I can’t recall what boxes Jason has his A11ms in, but if it is FHXL or Pensil, where the box dominates, effect is smaller than in a more tightly tuned BR.
dave
dave
If those Cat6 based cables do, as your measurement seemed to show, add series resistance they will change the bass performance and also alter the frequency response as they interact with the driver...
They are actively high passed at 250hz, 4th order LR, with the digital xo built into my Lyngdorf amp & in sealed boxes.
Jason,
I am also keen on building sealed 5.5L boxes with the Alpair 11ms that will be used in a FAST system and mounted on-wall. I've been reading about your satisfaction with this configuration on this amazing forum and was wondering if you damped or filled your boxes with anything? Thank you for any help or tips you can provide.

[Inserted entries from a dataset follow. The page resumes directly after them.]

-- ==== Sys2Proof/Safety/Registers.lean ====
section
/-!
DEFINITION. What each instruction writes that changes registers of its own sheaf and nothing else: uniform registers (R128 to
R132), predicates (R119, R120, R134), affine registers (R133), demotions and reductions (R135), results that return later
(R118, R122, R127). These are the terms of the statements about them.
-/
namespace Sys2Proof.Machine

/-- What an instruction does to the registers of its sheaf: its guard; whether it is a sheaf-wide write (R50); whether STAGE
sheaves may not issue it (R31); whether its result returns later, under a name of its own (R98); when its values fit, and the
trap it raises where they do not; its effect, given the state, the slot and the sheaf. -/
structure SheafRule where
  g      : BitVec 4
  n      : BitVec 1
  wide   : Bool
  float  : Bool
  late   : Bool
  fits   : Sheaf → Mask → Bool
  cause  : Nat
  effect : State → Slot → Sheaf → Sheaf

/-- The state after the rule's instruction, but for its sheaf: a late result has taken a name. -/
def SheafRule.after (r : SheafRule) (s : State) : State := if r.late then { s with nextId := s.nextId + 1 } else s

/-- A rule without further conditions. -/
def SheafRule.plain (g : BitVec 4) (n : BitVec 1) (wide : Bool) (effect : State → Slot → Sheaf → Sheaf) : SheafRule :=
  { g := g, n := n, wide := wide, float := false, late := false, fits := fun _ _ => true, cause := 0, effect := effect }

/-- The slot in which an instruction of the rule stands, its acting lanes judged. -/
def SheafRule.slot (r : SheafRule) (s : State) (sh : Sheaf) : Slot := s.here sh r.g.toNat r.n.toNat

/-- The instruction goes on to a state: the rest of the machine is t, settled; its sheaf has become x, but for what the
issue of any instruction changes; its lanes have advanced (R19). -/
def Ends (i : Instr) (s t : State) (sh x : Sheaf) : Prop :=
  ∃ sh', exec i s = .next (t.setSheaf s.slot.sid sh').settle ∧ sh'.still = x.still ∧ Advanced s sh sh'

/-- Every instruction of a table does what the table says of it, where nothing is pending in its sheaf; and nothing where no
lane acts (R105, R126). -/
def Rules (table : Instr → Option SheafRule) : Prop :=
  ∀ (i : Instr) (r : SheafRule) (s : State) (sh : Sheaf), table i = some r → i.wf = true → Ready s sh → Prefixed i s →
    (r.wide = true → Wide s sh r.g.toNat r.n.toNat) → (r.float = true → sh.role ≠ .stage) →
    ((r.slot s sh).acting = 0 → Ends i s s sh sh) ∧
    ((r.slot s sh).acting ≠ 0 → r.fits sh (r.slot s sh).acting = true → Ends i s (r.after s) sh (r.effect s (r.slot s sh) sh.begun))

/-- Where the values do not fit, the instruction raises its trap and writes nothing. -/
def RuleTraps (table : Instr → Option SheafRule) : Prop :=
  ∀ (i : Instr) (r : SheafRule) (s : State) (sh : Sheaf), table i = some r → i.wf = true → Ready s sh → Prefixed i s →
    (r.wide = true → Wide s sh r.g.toNat r.n.toNat) → (r.float = true → sh.role ≠ .stage) →
    (r.slot s sh).acting ≠ 0 → r.fits sh (r.slot s sh).acting = false →
    exec i s = .next (((s.begun sh).trap (r.slot s sh) (trapWord s.slot r.cause 0)).settle)

/-! ## Uniform integers (R128, R130) -/

/-- sd takes a word computed from SD and B; its mark is that of what is read (R126). -/
def SheafRule.ur (readsD : Bool) (g : BitVec 4) (n : BitVec 1) (d b : BitVec 8) (f : Word → Word → Word × Word) : SheafRule :=
  .plain g n true (fun _ _ sh =>
    let x := f (sh.readU (d.toNat - 64)) (sh.readU (b.toNat - 64))
    (sh.writeU (d.toNat - 64) x.1
      (maxMark (sh.ureg (b.toNat - 64)).mark (if readsD then (sh.ureg (d.toNat - 64)).mark else 0))).raise x.2)

/-- 1 or 0. -/
def bitWord (c : Prop) [Decidable c] : Word := if c then 1 else 0

/-- SADD.W and SSUB.W: 64 bits, low word first. -/
def SheafRule.urWide (g : BitVec 4) (n : BitVec 1) (d b : BitVec 8) (f : BitVec 64 → BitVec 64 → BitVec 64) : SheafRule :=
  .plain g n true (fun _ _ sh =>
    let x := f (sh.readPair (d.toNat - 64)) (sh.readPair (b.toNat - 64))
    sh.writePair (d.toNat - 64) x (maxMark (sh.pairMark (d.toNat - 64)) (sh.pairMark (b.toNat - 64))))

/-- The immediate of SMOVI and SADDI: 13 bits sign-extended, or below the 19 bits of an XIMM (R93, R130). -/
def immediateWord (slot : Slot) (i : BitVec 13) : Word :=
  match slot.ximm with
  | some p => p ++ i
  | none => i.signExtend 32

/-- The integer functions of 0x10 that complete at once, and the immediates. -/
def uniformRule : Instr → Option SheafRule
  | .sadd g n d b => some (.ur true g n d b (fun d b => (d + b, 0)))
  | .ssub g n d b => some (.ur true g n d b (fun d b => (d - b, 0)))
  | .ssubr g n d b => some (.ur true g n d b (fun d b => (b - d, 0)))
  | .smul g n d b => some (.ur true g n d b (fun d b => (d * b, 0)))
  | .smulhS g n d b => some (.ur true g n d b (fun d b => (((d.signExtend 64 * b.signExtend 64) >>> 32).setWidth 32, 0)))
  | .smulhU g n d b => some (.ur true g n d b (fun d b => (((d.setWidth 64 * b.setWidth 64) >>> 32).setWidth 32, 0)))
  | .sand g n d b => some (.ur true g n d b (fun d b => (d &&& b, 0)))
  | .sor g n d b => some (.ur true g n d b (fun d b => (d ||| b, 0)))
  | .sxor g n d b => some (.ur true g n d b (fun d b => (d ^^^ b, 0)))
  | .sandn g n d b => some (.ur true g n d b (fun d b => (d &&& ~~~b, 0)))
  | .sshl g n d b => some (.ur true g n d b (fun d b => (d <<< b.toNat, 0)))
  | .sshrU g n d b => some (.ur true g n d b (fun d b => (d >>> b.toNat, 0)))
  | .sshrS g n d b => some (.ur true g n d b (fun d b => (d.sshiftRight b.toNat, 0)))
  | .sminS g n d b => some (.ur true g n d b (fun d b => (if b.toInt < d.toInt then b else d, 0)))
  | .smaxS g n d b => some (.ur true g n d b (fun d b => (if d.toInt < b.toInt then b else d, 0)))
  | .sminU g n d b => some (.ur true g n d b (fun d b => (if b.toNat < d.toNat then b else d, 0)))
  | .smaxU g n d b => some (.ur true g n d b (fun d b => (if d.toNat < b.toNat then b else d, 0)))
  | .smov g n d b => some (.ur false g n d b (fun _ b => (b, 0)))
  | .spopc g n d b => some (.ur false g n d b (fun _ b => (BitVec.ofNat 32 (laneNumbers.filter (fun k => b.getLsbD k)).length, 0)))
  | .sclz g n d b => some (.ur false g n d b (fun _ b => (BitVec.ofNat 32 (32 - Nat.size b.toNat), 0)))
  | .sseq g n d b => some (.ur true g n d b (fun d b => (bitWord (d = b), 0)))
  | .ssne g n d b => some (.ur true g n d b (fun d b => (bitWord (d ≠ b), 0)))
  | .ssltS g n d b => some (.ur true g n d b (fun d b => (bitWord (d.toInt < b.toInt), 0)))
  | .ssltU g n d b => some (.ur true g n d b (fun d b => (bitWord (d.toNat < b.toNat), 0)))
  | .saddW g n d b => some (.urWide g n d b (fun d b => d + b))
  | .ssubW g n d b => some (.urWide g n d b (fun d b => d - b))
  | .smovp g n d p => some (.plain g n true (fun _ _ sh => sh.writeU (d.toNat - 64) (sh.preg p.toNat).val (sh.preg p.toNat).mark))
  | .pmovs g n p b => some (.plain g n true (fun _ _ sh => sh.writePAll p.toNat (sh.readU (b.toNat - 64)) (sh.ureg (b.toNat - 64)).mark))
  | .smovi g n d i => some (.plain g n true (fun _ slot sh => sh.writeU (d.toNat - 64) (immediateWord slot i) 0))
  | .saddi g n d i => some (.plain g n true (fun _ slot sh =>
      sh.writeU (d.toNat - 64) (sh.readU (d.toNat - 64) + immediateWord slot i) (sh.ureg (d.toNat - 64)).mark))
  | .agetb g n d a => some (.plain g n true (fun _ _ sh =>
      sh.writeU (d.toNat - 64) (sh.readA (a.toNat - 32)).base (sh.readA (a.toNat - 32)).mark))
  | .agets g n d a => some (.plain g n true (fun _ _ sh =>
      sh.writeU (d.toNat - 64) (sh.readA (a.toNat - 32)).stride (sh.readA (a.toNat - 32)).mark))
  | .agetw g n d a => some (.plain g n true (fun _ _ sh =>
      let x := sh.readA (a.toNat - 32)
      sh.writeU (d.toNat - 64) (bitWord (x.ws = true) + 2 * bitWord (x.wu = true)) x.mark))
  | _ => none

/-! ## Uniform floating point (R129) -/

/-- A floating-point compare (R119): the order of two FP32 patterns, none where either is a NaN; IV is raised on a NaN where
the compare is an ordered one. -/
def compareWord (ordered : Bool) (test : Ordering → Bool) (a b : Word) : Bool × Word :=
  match fp32.compare a.toNat b.toNat with
  | none => (false, if ordered then flagIV else 0)
  | some o => (test o, 0)

/-- The functions of 0x11 that complete at once. -/
def uniformFloatRule : Instr → Option SheafRule
  | .sfadd g n d b => some (.ur true g n d b (fun d b => floatWord (fp32.add d.toNat b.toNat)))
  | .sfsub g n d b => some (.ur true g n d b (fun d b => floatWord (fp32.sub d.toNat b.toNat)))
  | .sfmul g n d b => some (.ur true g n d b (fun d b => floatWord (fp32.mul d.toNat b.toNat)))
  | .sfrcp g n d b => some (.ur false g n d b (fun _ b => floatWord (fp32Rcp b.toNat)))
  | .sfrsq g n d b => some (.ur false g n d b (fun _ b => floatWord (fp32Rsq b.toNat)))
  | .sfmin g n d b => some (.ur true g n d b (fun d b => floatWord (fp32.minMax false d.toNat b.toNat)))
  | .sfmax g n d b => some (.ur true g n d b (fun d b => floatWord (fp32.minMax true d.toNat b.toNat)))
  | .scvtF32Si32 g n d b => some (.ur false g n d b (fun _ b => floatWord (intToFp32 .rn b.toInt)))
  | .scvtF32Ui32 g n d b => some (.ur false g n d b (fun _ b => floatWord (intToFp32 .rn b.toNat)))
  | .scvtSi32F32 g n d b => some (.ur false g n d b (fun _ b => toWord (fp32ToInt .rz (-2147483648) 2147483647 b.toNat)))
  | .scvtUi32F32 g n d b => some (.ur false g n d b (fun _ b => toWord (fp32ToInt .rz 0 4294967295 b.toNat)))
  | .scvtSi32F32Rn g n d b => some (.ur false g n d b (fun _ b => toWord (fp32ToInt .rn (-2147483648) 2147483647 b.toNat)))
  | .sflt g n d b => some (.ur true g n d b (fun d b =>
      (bitWord ((compareWord true (· == .lt) d b).1 = true), (compareWord true (· == .lt) d b).2)))
  | .sfle g n d b => some (.ur true g n d b (fun d b =>
      (bitWord ((compareWord true (· != .gt) d b).1 = true), (compareWord true (· != .gt) d b).2)))
  | .sfeq g n d b => some (.ur true g n d b (fun d b =>
      (bitWord ((compareWord false (· == .eq) d b).1 = true), (compareWord false (· == .eq) d b).2)))
  | _ => none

edit: Also, unfortunately I will need to crossover mine much lower than 250hz, likely less than 150hz, as my subs can't really go higher than 200hz. Do you think that would be an issue?
Hank
I am also keen on building sealed 5.5L boxes with the Alpair 11ms that will be used in a FAST system and mounted on-wall. I've been reading about your satisfaction with this configuration on this amazing forum and was wondering if you damped or filled your boxes with anything? Thank you for any help or tips you can provide.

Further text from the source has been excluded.